Finance Minister Tengku Datuk Seri Zafrul Abdul Aziz said out of the total worth of initiatives, some RM45 billion would be directly injected by the government, of which RM35 billion would be raised from local borrowings.He also said Malaysia would not issue any foreign currency bond to finance the fiscal injection given its strong liquidity position.
"Although we can, technically, as our limit is RM35 billion and our current exposure in terms of foreign borrowings is around RM13 billion. We (are) still left with 15 per cent capacity to borrow."Given the liquidity to date, for ringgit especially, we see (there is) no reason why we should tap into the foreign bond currency," he told a press conference after making a working visit to the Employees' Provident Fund (EPF) headquarters here, today.

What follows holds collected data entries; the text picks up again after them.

theorem isHostOperation_eq_false_iff (i : Instr) :
    isHostOperation i = false ↔ i.context ≠ .setup ∧ i.context ≠ .poll := by
  rw [← Bool.not_eq_true, isHostOperation_iff, not_or]

theorem dispatched_not_host (s : State) (k : SlotId) (c : Channel) : isHostOperation (s.dispatched k c) = false := by
  cases c with
  | a | b | z => rfl

end

/-! ### Inversion of `step` -/

/-- The state an operation of this step runs on: the next action is taken off the schedule, and a dispatch clears its
pending bit. -/
inductive Taken (s : State) : State → Prop where
  | request (l : List Input) : Taken s (s.setInputs l)
  | source (l : List Input) (k : SlotId) (c : Channel) :
      Taken s ((s.setInputs l).setPending k ((s.pending.get k).set c false))

/-- Everything one step can do. -/
inductive StepEffect (s : State) : State → Prop where
  /-- an operation runs; a host operation only while no CFAULT is split -/
  | operation {s₀ : State} {i : Instr} {a : Action} (htaken : Taken s s₀)
      (hfree : s.busySlot = none ∨ isHostOperation i = false) (hacts : Acts i s₀ a) : StepEffect s (a.run s₀)
  /-- an illegal word, or an action that is not enabled -/
  | answer {s₀ : State} (htaken : Taken s s₀) (st : Status) (v : Word) : StepEffect s (s₀.respond st v)
  | drop {s₀ : State} (htaken : Taken s s₀) : StepEffect s s₀
  /-- the clear step of a split CFAULT -/
  | clear (l : List Input) (k : SlotId) (hbusy : (s.split.get k).busy = true) :
      StepEffect s ((s.setInputs l).splitClear k)
  /-- a pin change -/
  | edge (l : List Input) (k : SlotId) (c : Channel) : StepEffect s ((s.setInputs l).changePin k c)

theorem exec_stepEffect {s s₀ : State} {i : Instr} (htaken : Taken s s₀)
    (hfree : s.busySlot = none ∨ isHostOperation i = false) : ∃ t, exec i s₀ = .next t ∧ StepEffect s t := by
  obtain ⟨a, hacts, hexec⟩ := exec_acts s₀ i
  exact ⟨_, hexec, .operation htaken hfree hacts⟩

/-- Every step from every state answers a next state, with one of these effects (spec/60_exceptions.md R214). -/
theorem step_effect (s : State) : ∃ t, step s = .next t ∧ StepEffect s t := by
  cases hinputs : s.inputs with
  | nil =>
    rw [step_idle hinputs]
    exact exec_stepEffect (.request s.inputs) (.inr rfl)
  | cons e rest =>
    cases e with
    | request r =>
      cases hdecode : decode r with
      | error e => exact ⟨_, step_of_decode_error hinputs hdecode, .answer (.request rest) .illegal 0⟩
      | ok i =>
        by_cases hfree : s.busySlot = none ∨ isHostOperation i = false
        · rw [step_request hinputs hdecode hfree]
          exact exec_stepEffect (.request rest) hfree
        · obtain ⟨hbusy, hhost⟩ := not_or.1 hfree
          obtain ⟨k, hk⟩ := Option.ne_none_iff_exists'.1 hbusy
          exact ⟨_, step_host_waits hinputs hdecode hk (Bool.eq_true_of_not_eq_false hhost),
            .clear s.inputs k (s.busySlot_eq_some hk)⟩
    | edge k c => exact ⟨_, step_edge hinputs, .edge rest k c⟩
    | dispatch k c =>
      cases hpending : (s.pending.get k).get c with
      | true =>
        rw [step_dispatch hinputs hpending]
        exact exec_stepEffect (.source rest k c) (.inr (dispatched_not_host s k c))
      | false => exact ⟨_, step_dispatch_of_not_pending hinputs hpending, .drop (.request rest)⟩
    | clear k =>
      cases hbusy : (s.split.get k).busy with
      | true => exact ⟨_, step_clear hinputs hbusy, .clear rest k hbusy⟩
      | false => exact ⟨_, step_clear_of_not_busy hinputs hbusy, .drop (.request rest)⟩

theorem stepEffect_of_step {s t : State} (h : step s = .next t) : StepEffect s t := by
  obtain ⟨u, hu, heffect⟩ := step_effect s
  rw [h] at hu
  cases hu
  exact heffect

/-! Taking an action off the schedule touches the schedule and a pending bit only. -/

section

variable {s s₀ : State}

theorem Taken.count (h : Taken s s₀) : s₀.count = s.count := by
  cases h with
  | request | source => rfl

theorem Taken.slot (h : Taken s s₀) (j : SlotId) : s₀.slot j = s.slot j := by
  cases h with
  | request | source => rfl

theorem Taken.params (h : Taken s s₀) : s₀.params = s.params := by
  cases h with
  | request | source => rfl

theorem Taken.busySlot (h : Taken s s₀) : s₀.busySlot = s.busySlot := by
  cases h with
  | request | source => rfl

end

/-! ### What one step may leave in a slot -/

/-- What a step may leave in a slot that held `d`; a slot is constructed only where it is `free`. -/
inductive DecoderChange (free : Prop) (d : Decoder) : Decoder → Prop where
  | same : DecoderChange free d d
  | pulsed (r : DecodeResult) (ph : Phase) : DecoderChange free d (pulsed r ph d)
  | indexed : DecoderChange free d (indexed d)
  | cleared : DecoderChange free d { d with faultLatch := false }
  | constructed (hfree : free) (ppr : Word) (av bv zp : Bool) (ph : Phase) :
      DecoderChange free d (constructed ppr av bv zp ph)

/-- A write of slot `k` is a change of slot `j` only if they are the same. -/
theorem DecoderChange.setSlot {s : State} {j k : SlotId} {d : Decoder} {free : Prop}
    (h : j = k → DecoderChange free (s.slot j) d) : DecoderChange free (s.slot j) ((s.setSlot k d).slot j) := by
  rw [State.setSlot_slot]
  split
  next hjk => exact h hjk
  next => exact .same

theorem Acts.decoderChange {i : Instr} {s : State} {a : Action} (h : Acts i s a) (j : SlotId) :
    DecoderChange (j.val = s.count.val) (s.slot j) ((a.run s).slot j) := by
  cases h with
  | respond | readLatch => exact .same
  | pulse r ph => exact .setSlot fun hj => hj ▸ .pulsed r ph
  | index => exact .setSlot fun hj => hj ▸ .indexed
  | consume => exact .setSlot fun hj => hj ▸ .cleared
  | assign _ _ hk ppr av bv zp ph st =>
    exact DecoderChange.setSlot (s := s) (d := constructed ppr av bv zp ph) fun hj =>
      .constructed (hj ▸ hk) ppr av bv zp ph

theorem StepEffect.decoderChange {s t : State} (h : StepEffect s t) (j : SlotId) :
    DecoderChange (j.val = s.count.val) (s.slot j) (t.slot j) := by
  cases h with
  | operation htaken _ hacts =>
    rw [← htaken.slot j, ← htaken.count]
    exact hacts.decoderChange j
  | answer htaken | drop htaken =>
    rw [← htaken.slot j]
    exact .same
  | clear l k => exact DecoderChange.setSlot (s := s) fun hj => hj ▸ .cleared
  | edge l k c =>
    rw [State.changePin_slot]
    exact .same

/-- The slot count grows by one where REGISTER assigns a slot, and is kept by every other action. -/
theorem Acts.count {i : Instr} {s : State} {a : Action} (h : Acts i s a) :
    (a.run s).count = s.count ∨ (a.run s).count.val = s.count.val + 1 := by
  cases h with
  | respond | pulse | index | consume | readLatch => exact .inl rfl
  | assign _ _ hk ppr av bv zp ph st => exact .inr (s.assign_count_val hk (constructed ppr av bv zp ph))

theorem StepEffect.count {s t : State} (h : StepEffect s t) : t.count = s.count ∨ t.count.val = s.count.val + 1 := by
  cases h with
  | operation htaken _ hacts =>
    rw [← htaken.count]
    exact hacts.count
  | answer htaken | drop htaken => exact .inl htaken.count
  | clear l k => exact .inl rfl
  | edge l k c => exact .inl ((s.setInputs l).changePin_keeps k c).1

theorem StepEffect.params {s t : State} (h : StepEffect s t) : t.params = s.params := by
  cases h with
  | @operation s₀ i a htaken _ _ => rw [a.run_params, htaken.params]
  | answer htaken | drop htaken => exact htaken.params
  | clear l k => rfl
  | edge l k c =>
    obtain ⟨_, _, _, _, hparams, _⟩ := (s.setInputs l).changePin_keeps k c
    exact hparams

/-- Registered slots are never constructed again. -/
theorem step_decoderChange {s t : State} {k : SlotId} (hk : k.val < s.count.val) (h : step s = .next t) :
    DecoderChange False (s.slot k) (t.slot k) := by
  have hchange := (stepEffect_of_step h).decoderChange k
  generalize t.slot k = d at hchange ⊢
  cases hchange with
  | same => exact .same
  | pulsed r ph => exact .pulsed r ph
  | indexed => exact .indexed
  | cleared => exact .cleared
  | constructed hfree => omega

/-- The net count is the forward count less the reverse count, modulo 2^32 (spec/10_state.md R40). -/
def Decoder.NetConsistent (d : Decoder) : Prop := d.netCount = d.forwardCount - d.reverseCount

theorem pulsed_netConsistent (r : DecodeResult) (ph : Phase) {d : Decoder} (h : d.NetConsistent) :
    (pulsed r ph d).NetConsistent := by
  unfold Decoder.NetConsistent at h ⊢
  cases r with
  | fwd => rw [pulsed_fwd]; simp only [h]; ring
  | rev => rw [pulsed_rev]; simp only [h]; ring
  | noChg => rw [pulsed_noChg]; exact h
  | fault => rw [pulsed_fault]; exact h

theorem indexed_netConsistent {d : Decoder} (h : d.NetConsistent) : (indexed d).NetConsistent := by
  obtain ⟨_, _, _, hnet, hfwd, hrev, _⟩ := indexed_frame d
  simpa only [Decoder.NetConsistent, hnet, hfwd, hrev] using h

theorem constructed_netConsistent (ppr : Word) (av bv zp : Bool) (ph : Phase) :
    (constructed ppr av bv zp ph).NetConsistent :=
  (BitVec.sub_zero 0).symm

theorem DecoderChange.netConsistent {free : Prop} {d d' : Decoder} (hchange : DecoderChange free d d')
    (h : d.NetConsistent) : d'.NetConsistent := by
  cases hchange with
  | same => exact h
  | pulsed r ph => exact pulsed_netConsistent r ph h
  | indexed => exact indexed_netConsistent h
  | cleared => exact h
  | constructed _ ppr av bv zp ph => exact constructed_netConsistent ppr av bv zp ph

theorem StepEffect.netCountConsistent {s t : State} (heffect : StepEffect s t) (h : s.NetCountConsistent) :
    t.NetCountConsistent :=
  fun k => (heffect.decoderChange k).netConsistent (h k)

theorem State.resetWith_netCountConsistent (p : Params) : (State.resetWith p).NetCountConsistent := by
  intro k
  rw [State.resetWith_slot]
  rfl

/-- A difference of two words whose exact value fits the signed range has that value. -/
theorem toInt_sub_of_fits (f r : Word) (hlo : -(2 ^ 31) ≤ (f.toNat : Int) - r.toNat)
    (hhi : (f.toNat : Int) - r.toNat < 2 ^ 31) : (f - r).toInt = (f.toNat : Int) - r.toNat := by
  rw [BitVec.toInt_eq_toNat_cond, BitVec.toNat_sub]
  omega

end Sys2Proof.Machine

namespace Sys2Proof

open Machine

/-- Settles O50: no change of a decoder breaks the equation, and a difference that fits is not reduced. -/
theorem netCountIsForwardLessReverse : Obligations.NetCountIsForwardLessReverse := by
  unfold Obligations.NetCountIsForwardLessReverse
  refine ⟨State.resetWith_netCountConsistent, ?kept, ?exact⟩
  case kept => exact fun s t h hstep => (stepEffect_of_step hstep).netCountConsistent h
  case exact =>
    intro s k h hlo hhi
    rw [h k, toInt_sub_of_fits _ _ hlo hhi]

/-- Settles O51: only an assignment changes the count, and it adds one. -/
theorem countNeverDecreases : Obligations.CountNeverDecreases := by
  unfold Obligations.CountNeverDecreases
  intro s t hstep
  refine ⟨by omega, ?_⟩
  obtain hsame | hgrown := (stepEffect_of_step hstep).count
  · exact ⟨by omega, fun hne => absurd hsame hne⟩
  · exact ⟨by omega, fun _ => hgrown⟩

/-- Settles O52: every change of a decoder but construction frames the configuration. -/
theorem configurationIsImmutableOnceRegistered : Obligations.ConfigurationIsImmutableOnceRegistered := by
  unfold Obligations.ConfigurationIsImmutableOnceRegistered
  intro s t k hk hstep
  rw [(stepEffect_of_step hstep).params]
  have hchange := step_decoderChange hk hstep
  generalize t.slot k = d at hchange
  cases hchange with
  | same | cleared => exact ⟨rfl, rfl, rfl, rfl, rfl⟩
  | pulsed r ph =>
    obtain ⟨_, _, _, hcfg, ha, hb, hz⟩ := pulsed_frame r ph (s.slot k)
    exact ⟨hcfg, ha, hb, hz, rfl⟩
  | indexed =>
    obtain ⟨_, _, _, _, _, _, _, _, hcfg, ha, hb, hz⟩ := indexed_frame (s.slot k)
    exact ⟨hcfg, ha, hb, hz, rfl⟩
  | constructed hfree => exact hfree.elim

/-- Settles O53: PULSE and CFAULT frame `firstIndexSeen`, and INDEX sets it. -/
theorem firstIndexSeenIsNeverCleared : Obligations.FirstIndexSeenIsNeverCleared := by
  unfold Obligations.FirstIndexSeenIsNeverCleared
  intro s t k hk hstep hseen
  have hchange := step_decoderChange hk hstep
  generalize t.slot k = d at hchange ⊢
  cases hchange with
  | same | cleared => exact hseen
  | pulsed r ph => exact (pulsed_frame r ph (s.slot k)).1.trans hseen
  | indexed => exact (indexed_frame (s.slot k)).1
  | constructed hfree => exact hfree.elim

end Sys2Proof

/-! ### The invariant: what each write of the state needs to keep it -/

namespace Sys2Proof.Machine

/-- The clauses of the invariant that concern one decoder, `b` and `z` being its slot's `bound` and `zBound`. -/
structure Decoder.Sound (d : Decoder) (b z : Bool) : Prop where
  net : d.NetConsistent
  unbound : b = false → d.AtConstruction
  index : d.firstIndexSeen = false → d.calcPPR = 0 ∧ d.netCountAtLastIndex = 0
  callback : d.firstIndexSeen = true → z = true

theorem pulsed_sound (r : DecodeResult) (ph : Phase) {d : Decoder} {z : Bool} (h : d.Sound true z) :
    (pulsed r ph d).Sound true z := by
  obtain ⟨hseen, hlast, hppr, _⟩ := pulsed_frame r ph d
  refine ⟨pulsed_netConsistent r ph h.net, nofun, ?_, ?_⟩
  · rw [hseen, hlast, hppr]
    exact h.index
  · rw [hseen]
    exact h.callback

Also present were EPF chairman Ahmad Badri Mohd Zahir and chief executive officer Tunku Alizakri Raja Muhammad Alias.
Tengku Zafrul said the fiscal injection for PENJANA alone totalled RM10 billion, which would be raised through Malaysian Government Securities (MGS) and Malaysian Government Investment Issue (MGII).
On another note, he said the government had so far no plans to seek a special dividend from the national oil company, Petroliam Nasional Bhd.
The finance minister was also optimistic that Malaysia's gross domestic product would rebound in the third and fourth quarters of this year as economic activities locally and globally have resumed.
"Hopefully to see better numbers in June and the momentum will continue in July, August and September.
"So (the) third quarter will see better growth. I am very optimistic," he said.
Tengku Zafrul expected the fiscal deficit would increase to between 5.8 per cent and 6.0 per cent following the implementation of PRIHATIN and PENJANA.